No dia dos resultados da primeira volta disse que não apoiaria qualquer dos candidatos vencedores porque eram ambos “péssimos”. Isto, para lá da desilegancia ´é mau perder manifesto e doentio pois não havia naquele momento  comparação possível entre o “anti-sistema pindérico” e o cordato, paciente e defensor da constituição e da democracia tal qual a vamos vivendo.

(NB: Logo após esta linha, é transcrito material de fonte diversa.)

-- ==== Sys2Proof/Machine/Schedule.lean ====
section
/-! DEFINITION. The finer model of 45_sequencer.md R266 and R267, beside the one-event completion that `step` uses: the
digest engine working block by block and round by round on the digest state of 10_state.md R52 and R53, and the
sequencer walking the schedule of the derivation commands with the temporaries of R56. R267 says that both have the same
host-visible behaviours; the statements about this file say that they end in the same state. -/

namespace Sys2Proof.Machine

/-! ### The digest engine (R52, R53) -/

/-- The first `n` bytes of `b` in a register of `n` bytes. DESIGN CHOICE (log 19): where `b` is shorter the rest is filled
with zero bytes; the spec does not say what a temporary holds beyond its value (R56). -/
def toRegister (n : Nat) (b : List Byte) : Vector Byte n := Vector.ofFn fun k => b.getD k 0

/-- The start of every digest computation (R142). That `NBYTES` starts at 0 is the model's choice (log 18). -/
def DigestState.start (d : DigestState) : DigestState := { d with h := digestInit, nbytes := 0 }

/-- A block enters `BLK`; the working accumulators start from the running ones (R144). DESIGN CHOICE (log 18): R53 does
not say what `NBYTES` counts; here it counts the bytes of the padded message, 64 at every block load, from 0 at the start
of a computation. -/
def DigestState.loadBlock (d : DigestState) (block : List Byte) : DigestState :=
  { d with blk := toRegister 64 block, work := d.h, nbytes := d.nbytes + 64 }

/-- One round on `BLK` (R144). -/
def DigestState.round (d : DigestState) (i : Nat) : DigestState :=
  { d with work := digestRound d.blk.toList d.work i }

/-- The working accumulators are added into the running ones (R147). -/
def DigestState.addBack (d : DigestState) : DigestState :=
  { d with
    h := { a := d.h.a + d.work.a, b := d.h.b + d.work.b, c := d.h.c + d.work.c, d := d.h.d + d.work.d } }

/-- One block: load, 64 rounds, add back. -/
def DigestState.absorb (d : DigestState) (block : List Byte) : DigestState :=
  ((List.range 64).foldl DigestState.round (d.loadBlock block)).addBack

/-- A whole digest computation on the engine, from whatever state an earlier one left. -/
def DigestState.compute (d : DigestState) (m : List Byte) : DigestState :=
  let p := m ++ digestPadding m.length
  (List.range (blockCount m.length)).foldl (fun d t => d.absorb (blockAt p t)) d.start

/-! ### The sequencer's schedule of the derivation commands (R56, R266). DESIGN CHOICE (log 19): what one step does, and
which temporary holds which value: R56 names the temporaries and the values but does not assign them, and R267 leaves the
size of a step open. -/

/-- The steps of a command's schedule before its final one. DESIGN CHOICE (log 19): a step is a whole digest, of as many
blocks as it has, or a whole cipher pass with its key schedule. The other seven commands are done in their final step (the
model's choice, log 13). -/
def scheduleLength : Instr → Nat
  | .deriveOwner => 51 + 20
  | .deriveFkey => 51
  | .deriveUser => 1 + 20
  | .nop | .digest | .rc4Init | .rc4Proc | .pad _ | .objkey | .encObj => 0

/-- The schedule starts at its first position. -/
def State.scheduleStart (s : State) : State := { s with seq := { s.seq with position := 0 } }

/-- A digest step: the digest temporary takes the digest of `m`, of however many blocks, in one step (the model's choice,
log 19). -/
def Sequencer.digestStep (q : Sequencer) (m : List Byte) : Sequencer :=
  { q with position := q.position + 1, digestTmp := toRegister 16 (md5 m) }

/-- A cipher pass with the key `key` over the first `n` bytes of the data temporary, the key schedule in the same step. That
the key temporary holds the pass's key, and the data temporary the working value, is the model's choice (log 19). -/
def Sequencer.passStep (q : Sequencer) (key : List Byte) (n : Nat) : Sequencer :=
  { q with
    position := q.position + 1
    keyTmp := toRegister 16 key
    dataTmp := toRegister 32 (rc4 key (q.dataTmp.toList.take n)) }

/-- One step of the schedule of R266, at the sequencer's position. DESIGN CHOICE (log 19): the digest temporary holds each
digest, and in `DERIVE_OWNER` the RC4 base key from its last digest on; the data temporary holds the value the passes work
on, loaded in the first step; the key temporary holds the XORed key of the pass. -/
def scheduleStep (i : Instr) (s : State) : State :=
  let q := s.seq
  match i with
  | .deriveOwner =>
    if q.position = 0 then
      { s with
        seq :=
          { q.digestStep (padPassword (effectivePassword s.ownerPassword s.userPassword)) with
            dataTmp := toRegister 32 (padPassword s.userPassword) } }
    else if q.position < 51 then { s with seq := q.digestStep q.digestTmp.toList }
    else { s with seq := q.passStep (xorKey q.digestTmp.toList (BitVec.ofNat 8 (q.position - 51))) 32 }
  | .deriveFkey =>
    if q.position = 0 then
      { s with
        seq := q.digestStep (padPassword s.userPassword ++ s.ownerValue ++ bytesLe s.perm.toNat 4 ++ s.fileId) }
    else { s with seq := q.digestStep q.digestTmp.toList }
  | .deriveUser =>
    if q.position = 0 then
      { s with
        seq :=
          { q.digestStep (padding ++ s.fileId) with dataTmp := toRegister 32 (md5 (padding ++ s.fileId)) } }
    else { s with seq := q.passStep (xorKey s.fileKey (BitVec.ofNat 8 (q.position - 1))) 16 }
  | .nop | .digest | .rc4Init | .rc4Proc | .pad _ | .objkey | .encObj => s

/-- The final step of the schedule: the outputs are written from the temporaries (or are free, where an input byte was
never written: log 14), and the command ends. -/
def scheduleFinish (i : Instr) (s : State) : State :=
  match i with
  | .nop => (completeNop s).finish
  | .digest => (completeDigest s).finish
  | .rc4Init => (completeRc4Init s).finish
  | .rc4Proc => (completeRc4Proc s).finish
  | .pad sel => (completePad sel s).finish
  | .deriveOwner =>
    (((s.setBuffer .oval (s.resultBytes .oval s.effectivePasswordWritten s.seq.dataTmp.toList)).loseCipher).discardDigest).finish
  | .deriveFkey =>
    ({ s.setBuffer .fkey (s.resultBytes .fkey (s.userPasswordWritten && s.ownerValueWritten && s.fileIdWritten)
        s.seq.digestTmp.toList) with fklen := 16 }.discardDigest).finish
  | .deriveUser =>
    (((s.setBuffer .uval (s.resultBytes .uval (s.fileKeyWritten && s.fileIdWritten) (s.seq.dataTmp.toList.take 16)
        ++ zeros 16)).loseCipher).discardDigest).finish
  | .objkey => (completeObjkey s).finish
  | .encObj => (completeEncObj s).finish

/-- The whole schedule of a command, step by step. -/
def runSchedule (i : Instr) (s : State) : State :=
  scheduleFinish i ((scheduleStep i)^[scheduleLength i] s.scheduleStart)

end Sys2Proof.Machine
end

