-- ==== Sys2Proof/Laws/Command.lean ====
section
/-! SUPPORT. The life of a command, said once: what `exec` does while idle and while busy, and what a completion writes. -/

namespace Sys2Proof.Machine

/-- The writes "at completion" of a command's rule (10_state.md R61). -/
def completion : Instr → State → State
  | .nop => completeNop
  | .digest => completeDigest
  | .rc4Init => completeRc4Init
  | .rc4Proc => completeRc4Proc
  | .pad sel => completePad sel
  | .deriveOwner => completeDeriveOwner
  | .deriveFkey => completeDeriveFkey
  | .deriveUser => completeDeriveUser
  | .objkey => completeObjkey
  | .encObj => completeEncObj

/-- Every arm of `exec` is the shared life of a command over that command's own completion. -/
theorem exec_eq_runCommand (i : Instr) (s : State) : exec i s = runCommand i (completion i) s := by cases i <;> rfl

theorem runCommand_busy {i : Instr} {f : State → State} {s : State} (h : s.busy = true) :
    runCommand i f s = .next (f s).finish := by simp [runCommand, h]

theorem runCommand_accepts {i : Instr} {f : State → State} {s : State} (h : s.busy = false)
    (hc : s.submissionError i = none) : runCommand i f s = .next (s.accept (encode i)) := by simp [runCommand, h, hc]

theorem runCommand_rejects {i : Instr} {f : State → State} {s : State} {e : Error} (h : s.busy = false)
    (hc : s.submissionError i = some e) : runCommand i f s = .next (s.raise e) := by simp [runCommand, h, hc]

/-- Everything `exec` can do: complete while busy; reject or accept while idle. -/
theorem exec_cases (i : Instr) (s : State) :
    (s.busy = true ∧ exec i s = .next (completion i s).finish) ∨
    (s.busy = false ∧ (∃ e, s.submissionError i = some e ∧ exec i s = .next (s.raise e))) ∨
    (s.busy = false ∧ s.submissionError i = none ∧ exec i s = .next (s.accept (encode i))) := by
  rw [exec_eq_runCommand]
  cases hb : s.busy with
  | true => exact .inl ⟨rfl, runCommand_busy hb⟩
  | false =>
    cases hc : s.submissionError i with
    | some e => exact .inr (.inl ⟨rfl, e, rfl, runCommand_rejects hb hc⟩)
    | none => exact .inr (.inr ⟨rfl, rfl, runCommand_accepts hb hc⟩)

/-- Raising an error writes `ERR` and `ERRCODE` only, and only if `ERR` is 0. -/
theorem State.raise_of_clear {s : State} (h : s.err = false) (e : Error) :
    s.raise e = { s with err := true, errcode := e.code } := by simp [State.raise, h]

theorem State.raise_of_set {s : State} (h : s.err = true) (e : Error) : s.raise e = s := by simp [State.raise, h]

/-- Raising an error as one record (R283). -/
theorem State.raise_eq (s : State) (e : Error) :
    s.raise e = { s with err := true, errcode := if s.err then s.errcode else e.code } := by
  cases h : s.err
  · simp [State.raise_of_clear h]
  · rw [State.raise_of_set h]; simp [← h]

/-! ### What a completion leaves alone (R61) -/

@[simp] theorem completion_params (i : Instr) (s : State) : (completion i s).params = s.params := by
  cases i <;> simp [completion, completeNop, completeDigest, completeRc4Init, completeRc4Proc, completePad, completeDeriveOwner,
    completeDeriveFkey, completeDeriveUser, completeObjkey, completeEncObj]

@[simp] theorem completion_cmd (i : Instr) (s : State) : (completion i s).cmd = s.cmd := by
  cases i <;> simp [completion, completeNop, completeDigest, completeRc4Init, completeRc4Proc, completePad, completeDeriveOwner,
    completeDeriveFkey, completeDeriveUser, completeObjkey, completeEncObj]

@[simp] theorem completion_busy (i : Instr) (s : State) : (completion i s).busy = s.busy := by
  cases i <;> simp [completion, completeNop, completeDigest, completeRc4Init, completeRc4Proc, completePad, completeDeriveOwner,
    completeDeriveFkey, completeDeriveUser, completeObjkey, completeEncObj]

Depois calou-se mas reapareceu  agora,  nas vestes de comentador residente de uma televisão numa estreia que nunca passou do medíocre (e estou a ser generoso com o neófito). No final do discurso de Seguro entendeu crisma-lo de “chato” quando toda a gente elogiava as palavras do vencedor. Está tudo dito  sobre o futuro comentador e poderemos, sem receio, temer que os seus comentários sejam ou medícres ou banais ou apenas maldizentes.

 

Um par de  notas finais

Foi bonito,  foi solidário e foi de Homem de Estado, AJS começar o seu discurso por uma referencia a todos quantos perderam bens, casas ou estão a passar um mau (péssimo) momento

Amicus certus in re incerta certitur!

Recordem (er comparem)  se ouviram ou viram o discurso do seu adversário que depressa se esqueceu da sua pressurosa ajuda traduzida num pacote de águas engarrafadas...

 

Ao  Secretário Geral do PS teria bastado a declaraçãoo do largo do Rato. Evitaria assim a penosa impressão de que a ida às Caldas da Raínha tinha apenas o objectivo de tentar ficar na fotografia. Apesar de tudo, Carneiro,, mesmo que tarde, ainda propôs o apoio do PS a seguro. Nisso distinguiu-se da restante clque dirigente e ex-dirigente.

 

Nas Caldas da Rainha esteve presente o meu amigo Alberto Martins, apoiante de Seguro (como Manuel Alegre, outro velho velhíssimo amiho meu)  desde os primeiros tempos da camapanha

 

Vi pela primeira vez a mulher de Seguro, Margarida  Maldonado de Freitas. Creio que é filha ou familiar próxima de um também velho companheiro da oposição democrática que conheci nos anos sessenta. Vale a pena citar uma bela canção popular espanhola “bendita sea la rama que al tronco sale, morena salada” 

 

Com a idade que já levo, poderá ter sido a minha última eleiçãoo presidencial . Tirando Marcelo e Cavaco ganhei-as todas. Nada mau, mcr, nada mau...

 

Uma jornalista do Observador terá feito uma pergunta um tanto ou quanto maldosa a Seguro. A sala protestou mas o presidente eleito corrigiu afirmando que cabe aos jornalistas a dura missão de fazer as perguntas difíceis e incómodas.

A de,ocracia é uma prática de todos os dias e ensina-se sempre que possível. assim comtuinue Seguro a comunicar com os cidadãos através da comunicação saocial. A informação completa é garante da liberdade.